Opinión

Japoína

Sergio Noe

Sergio Noe Por Sergio Noe
El costo social de la corrupción en Paraguay es quizás incalculable. Sin embargo, recientes estimaciones de la Contraloría General de la República, con base en datos del 2019, cotizan en unos USD 6 millones. Si ese monto se hubiera destinado a salud, se podría haber comprado 796.912 dosis de vacunas contra la hepatitis A, o bien, invertir en 1.343 camas eléctricas de uso hospitalario, según la misma fuente.

Por el mismo monto del perjuicio patrimonial al Estado también se pudo destinar, en el área de educación, a comprar 3.897.149 raciones de almuerzo escolar, o bien, a construir 1.396 espacios educativos para la primera infancia. En el área de seguridad, por el monto defraudado, se podrían comprar 289 camiones para patrulleras de la Policía, o 32.707 motocicletas, según la Contraloría.

Si jugamos un poco con los números, para lograr ganar honestamente ese monto con un salario mínimo paraguayo (unos USD 315), fácilmente se necesitarían nacer y resucitar 22 veces o vivir cerca de 15 siglos, o simplemente, haber nacido en el año 421 cuando Constancio III era emperador del Imperio Romano de Occidente.

En tanto, si queremos ganar la friolera suma de USD 362 millones, el equivalente a la fortuna del ex presidente Horacio Cartes, según datos de su declaración jurada revelados por la Contraloría, se necesitaría multiplicar 59 veces el costo de la corrupción social en Paraguay.

Es decir, para alcanzar ese caudal monetario del ex mandatario se necesitaría –ganando un salario mínimo– haber nacido unos 10.000 años atrás, en la era dominada por el Homo neanderthalensis, cuyas características físicas eran más robustas que las del hombre moderno, con tórax y cadera anchos, extremidades cortas, y una capacidad craneal media más grande que la del Homo sapiens sapiens, según revelan los expertos en genética histórica.

En cambio, para ganar unos USD 130.000, que sería la fortuna del cuestionado líder opositor Efraín Alegre –según su declaración jurada revelada por la Contraloría–, se requeriría trabajar unos 34 años considerando el salario actual.

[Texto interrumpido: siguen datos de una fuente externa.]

-- ==== Sys2Proof/Laws/State.lean ====
section
/-! SUPPORT. One lemma per field per update of the state, so that no later proof unfolds a record update. -/

namespace Sys2Proof.Machine

variable (s : State)

/-! ## `setCpsr` -/

@[simp] theorem State.setCpsr_common (x : Psr) : (s.setCpsr x).common = s.common := rfl
@[simp] theorem State.setCpsr_r8to12Usr (x : Psr) : (s.setCpsr x).r8to12Usr = s.r8to12Usr := rfl
@[simp] theorem State.setCpsr_r8to12Fiq (x : Psr) : (s.setCpsr x).r8to12Fiq = s.r8to12Fiq := rfl
@[simp] theorem State.setCpsr_r13 (x : Psr) : (s.setCpsr x).r13 = s.r13 := rfl
@[simp] theorem State.setCpsr_r14 (x : Psr) : (s.setCpsr x).r14 = s.r14 := rfl
@[simp] theorem State.setCpsr_pc (x : Psr) : (s.setCpsr x).pc = s.pc := rfl
@[simp] theorem State.setCpsr_cpsr (x : Psr) : (s.setCpsr x).cpsr = x := rfl
@[simp] theorem State.setCpsr_spsr (x : Psr) : (s.setCpsr x).spsr = s.spsr := rfl
@[simp] theorem State.setCpsr_halted (x : Psr) : (s.setCpsr x).halted = s.halted := rfl
@[simp] theorem State.setCpsr_stopped (x : Psr) : (s.setCpsr x).stopped = s.stopped := rfl
@[simp] theorem State.setCpsr_cycles (x : Psr) : (s.setCpsr x).cycles = s.cycles := rfl
@[simp] theorem State.setCpsr_currentPc (x : Psr) : (s.setCpsr x).currentPc = s.currentPc := rfl
@[simp] theorem State.setCpsr_currentInstruction (x : Psr) : (s.setCpsr x).currentInstruction = s.currentInstruction := rfl
@[simp] theorem State.setCpsr_mem (x : Psr) : (s.setCpsr x).mem = s.mem := rfl
@[simp] theorem State.setCpsr_bus (x : Psr) : (s.setCpsr x).bus = s.bus := rfl
@[simp] theorem State.setCpsr_reads (x : Psr) : (s.setCpsr x).reads = s.reads := rfl
@[simp] theorem State.setCpsr_accesses (x : Psr) : (s.setCpsr x).accesses = s.accesses := rfl
@[simp] theorem State.setCpsr_readPhys (x : Psr) (p : PhysReg) : (s.setCpsr x).readPhys p = s.readPhys p := by
  cases p <;> rfl

/-! ## `setSpsrs` -/

@[simp] theorem State.setSpsrs_common (x : Spsrs) : (s.setSpsrs x).common = s.common := rfl
@[simp] theorem State.setSpsrs_r8to12Usr (x : Spsrs) : (s.setSpsrs x).r8to12Usr = s.r8to12Usr := rfl
@[simp] theorem State.setSpsrs_r8to12Fiq (x : Spsrs) : (s.setSpsrs x).r8to12Fiq = s.r8to12Fiq := rfl
@[simp] theorem State.setSpsrs_r13 (x : Spsrs) : (s.setSpsrs x).r13 = s.r13 := rfl
@[simp] theorem State.setSpsrs_r14 (x : Spsrs) : (s.setSpsrs x).r14 = s.r14 := rfl
@[simp] theorem State.setSpsrs_pc (x : Spsrs) : (s.setSpsrs x).pc = s.pc := rfl
@[simp] theorem State.setSpsrs_cpsr (x : Spsrs) : (s.setSpsrs x).cpsr = s.cpsr := rfl
@[simp] theorem State.setSpsrs_spsr (x : Spsrs) : (s.setSpsrs x).spsr = x := rfl
@[simp] theorem State.setSpsrs_halted (x : Spsrs) : (s.setSpsrs x).halted = s.halted := rfl
@[simp] theorem State.setSpsrs_stopped (x : Spsrs) : (s.setSpsrs x).stopped = s.stopped := rfl
@[simp] theorem State.setSpsrs_cycles (x : Spsrs) : (s.setSpsrs x).cycles = s.cycles := rfl
@[simp] theorem State.setSpsrs_currentPc (x : Spsrs) : (s.setSpsrs x).currentPc = s.currentPc := rfl
@[simp] theorem State.setSpsrs_currentInstruction (x : Spsrs) : (s.setSpsrs x).currentInstruction = s.currentInstruction := rfl
@[simp] theorem State.setSpsrs_mem (x : Spsrs) : (s.setSpsrs x).mem = s.mem := rfl
@[simp] theorem State.setSpsrs_bus (x : Spsrs) : (s.setSpsrs x).bus = s.bus := rfl
@[simp] theorem State.setSpsrs_reads (x : Spsrs) : (s.setSpsrs x).reads = s.reads := rfl
@[simp] theorem State.setSpsrs_accesses (x : Spsrs) : (s.setSpsrs x).accesses = s.accesses := rfl
@[simp] theorem State.setSpsrs_readPhys (x : Spsrs) (p : PhysReg) : (s.setSpsrs x).readPhys p = s.readPhys p := by
  cases p <;> rfl
@[simp] theorem State.setSpsrs_mode (x : Spsrs) : (s.setSpsrs x).mode = s.mode := rfl
@[simp] theorem State.setSpsrs_reg (x : Spsrs) (i : RegNum) : (s.setSpsrs x).reg i = s.reg i := by
  simp [State.reg]

/-! ## `setMem` -/

@[simp] theorem State.setMem_common (x : Memory) : (s.setMem x).common = s.common := rfl
@[simp] theorem State.setMem_r8to12Usr (x : Memory) : (s.setMem x).r8to12Usr = s.r8to12Usr := rfl
@[simp] theorem State.setMem_r8to12Fiq (x : Memory) : (s.setMem x).r8to12Fiq = s.r8to12Fiq := rfl
@[simp] theorem State.setMem_r13 (x : Memory) : (s.setMem x).r13 = s.r13 := rfl
@[simp] theorem State.setMem_r14 (x : Memory) : (s.setMem x).r14 = s.r14 := rfl
@[simp] theorem State.setMem_pc (x : Memory) : (s.setMem x).pc = s.pc := rfl
@[simp] theorem State.setMem_cpsr (x : Memory) : (s.setMem x).cpsr = s.cpsr := rfl
@[simp] theorem State.setMem_spsr (x : Memory) : (s.setMem x).spsr = s.spsr := rfl
@[simp] theorem State.setMem_halted (x : Memory) : (s.setMem x).halted = s.halted := rfl
@[simp] theorem State.setMem_stopped (x : Memory) : (s.setMem x).stopped = s.stopped := rfl
@[simp] theorem State.setMem_cycles (x : Memory) : (s.setMem x).cycles = s.cycles := rfl
@[simp] theorem State.setMem_currentPc (x : Memory) : (s.setMem x).currentPc = s.currentPc := rfl
@[simp] theorem State.setMem_currentInstruction (x : Memory) : (s.setMem x).currentInstruction = s.currentInstruction := rfl
@[simp] theorem State.setMem_mem (x : Memory) : (s.setMem x).mem = x := rfl
@[simp] theorem State.setMem_bus (x : Memory) : (s.setMem x).bus = s.bus := rfl
@[simp] theorem State.setMem_reads (x : Memory) : (s.setMem x).reads = s.reads := rfl
@[simp] theorem State.setMem_accesses (x : Memory) : (s.setMem x).accesses = s.accesses := rfl
@[simp] theorem State.setMem_readPhys (x : Memory) (p : PhysReg) : (s.setMem x).readPhys p = s.readPhys p := by
  cases p <;> rfl
@[simp] theorem State.setMem_mode (x : Memory) : (s.setMem x).mode = s.mode := rfl
@[simp] theorem State.setMem_reg (x : Memory) (i : RegNum) : (s.setMem x).reg i = s.reg i := by
  simp [State.reg]

/-! ## `setBus` -/

@[simp] theorem State.setBus_common (x : Bus) : (s.setBus x).common = s.common := rfl
@[simp] theorem State.setBus_r8to12Usr (x : Bus) : (s.setBus x).r8to12Usr = s.r8to12Usr := rfl
@[simp] theorem State.setBus_r8to12Fiq (x : Bus) : (s.setBus x).r8to12Fiq = s.r8to12Fiq := rfl
@[simp] theorem State.setBus_r13 (x : Bus) : (s.setBus x).r13 = s.r13 := rfl
@[simp] theorem State.setBus_r14 (x : Bus) : (s.setBus x).r14 = s.r14 := rfl
@[simp] theorem State.setBus_pc (x : Bus) : (s.setBus x).pc = s.pc := rfl
@[simp] theorem State.setBus_cpsr (x : Bus) : (s.setBus x).cpsr = s.cpsr := rfl
@[simp] theorem State.setBus_spsr (x : Bus) : (s.setBus x).spsr = s.spsr := rfl
@[simp] theorem State.setBus_halted (x : Bus) : (s.setBus x).halted = s.halted := rfl
@[simp] theorem State.setBus_stopped (x : Bus) : (s.setBus x).stopped = s.stopped := rfl
@[simp] theorem State.setBus_cycles (x : Bus) : (s.setBus x).cycles = s.cycles := rfl
@[simp] theorem State.setBus_currentPc (x : Bus) : (s.setBus x).currentPc = s.currentPc := rfl
@[simp] theorem State.setBus_currentInstruction (x : Bus) : (s.setBus x).currentInstruction = s.currentInstruction := rfl
@[simp] theorem State.setBus_mem (x : Bus) : (s.setBus x).mem = s.mem := rfl
@[simp] theorem State.setBus_bus (x : Bus) : (s.setBus x).bus = x := rfl
@[simp] theorem State.setBus_reads (x : Bus) : (s.setBus x).reads = s.reads := rfl
@[simp] theorem State.setBus_accesses (x : Bus) : (s.setBus x).accesses = s.accesses := rfl
@[simp] theorem State.setBus_readPhys (x : Bus) (p : PhysReg) : (s.setBus x).readPhys p = s.readPhys p := by
  cases p <;> rfl
@[simp] theorem State.setBus_mode (x : Bus) : (s.setBus x).mode = s.mode := rfl
@[simp] theorem State.setBus_reg (x : Bus) (i : RegNum) : (s.setBus x).reg i = s.reg i := by
  simp [State.reg]

/-! ## `setReads` -/

@[simp] theorem State.setReads_common (x : Nat) : (s.setReads x).common = s.common := rfl
@[simp] theorem State.setReads_r8to12Usr (x : Nat) : (s.setReads x).r8to12Usr = s.r8to12Usr := rfl
@[simp] theorem State.setReads_r8to12Fiq (x : Nat) : (s.setReads x).r8to12Fiq = s.r8to12Fiq := rfl
@[simp] theorem State.setReads_r13 (x : Nat) : (s.setReads x).r13 = s.r13 := rfl
@[simp] theorem State.setReads_r14 (x : Nat) : (s.setReads x).r14 = s.r14 := rfl
@[simp] theorem State.setReads_pc (x : Nat) : (s.setReads x).pc = s.pc := rfl
@[simp] theorem State.setReads_cpsr (x : Nat) : (s.setReads x).cpsr = s.cpsr := rfl
@[simp] theorem State.setReads_spsr (x : Nat) : (s.setReads x).spsr = s.spsr := rfl
@[simp] theorem State.setReads_halted (x : Nat) : (s.setReads x).halted = s.halted := rfl
@[simp] theorem State.setReads_stopped (x : Nat) : (s.setReads x).stopped = s.stopped := rfl
@[simp] theorem State.setReads_cycles (x : Nat) : (s.setReads x).cycles = s.cycles := rfl
@[simp] theorem State.setReads_currentPc (x : Nat) : (s.setReads x).currentPc = s.currentPc := rfl
@[simp] theorem State.setReads_currentInstruction (x : Nat) : (s.setReads x).currentInstruction = s.currentInstruction := rfl
@[simp] theorem State.setReads_mem (x : Nat) : (s.setReads x).mem = s.mem := rfl
@[simp] theorem State.setReads_bus (x : Nat) : (s.setReads x).bus = s.bus := rfl
@[simp] theorem State.setReads_reads (x : Nat) : (s.setReads x).reads = x := rfl
@[simp] theorem State.setReads_accesses (x : Nat) : (s.setReads x).accesses = s.accesses := rfl
@[simp] theorem State.setReads_readPhys (x : Nat) (p : PhysReg) : (s.setReads x).readPhys p = s.readPhys p := by
  cases p <;> rfl
@[simp] theorem State.setReads_mode (x : Nat) : (s.setReads x).mode = s.mode := rfl
@[simp] theorem State.setReads_reg (x : Nat) (i : RegNum) : (s.setReads x).reg i = s.reg i := by
  simp [State.reg]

Algunos me podrían acusar que invento cifras y me detengo en comparaciones quizás odiosas. Aclaro que me remito a documentaciones existentes y los cálculos provienen de mi inventiva basada en operaciones de división de la aritmética simple, al alcance de cualquiera.

Ante estos hechos, el mismo presidente de la República, nuestro queridísimo y churrísimo (según una diputada) Mario Abdo Benítez, dijo que justamente no lee las noticias por “salud mental”. Es decir, quizás ni se enteró que el Estado, bajo su gestión, durante el 2019 perdió cerca de USD 6 millones o más en hechos de corrupción, según la Contraloría.

Muchos políticos pareciera ser que viven en una burbuja, o simplemente aplican la ley del ñembotavy (desentendidos) ante una realidad tristemente injusta para millones de paraguayos.

Por su parte, la Justicia pareciera ser ciega, sorda y muda, incluso hasta complaciente y cómplice con la corrupción, ya que su inacción contra este flagelo es manifiesta, y ni qué decir en investigar las grandes fortunas que se mueven en torno a un grupo de empresarios, amigos del poder, que quizás no supera la quincena, donde no solo figuran políticos, sino también los denominados señores feudales de la “patria contratista”.

Ante todos estos hechos de corrupción que representan una afrenta y una burla a los paraguayos, popularmente podríamos reaccionar diciendo: “Dejémonos de joder o abandonemos la tontería”. Esa sería la traducción aproximada de la tan gastada palabra guaraní japoína, que literalmente significa “soltemos o tiremos”, y que denota ese rechazo manifiesto ante dichos o conductas que no son de nuestro agrado.

Y yo me pregunto y les pregunto: ¿Con qué expresión en guaraní le contestarías al presidente ante su actuar? Yo me remitiría únicamente, como miles de paraguayos, al título de este artículo: “Japoína”.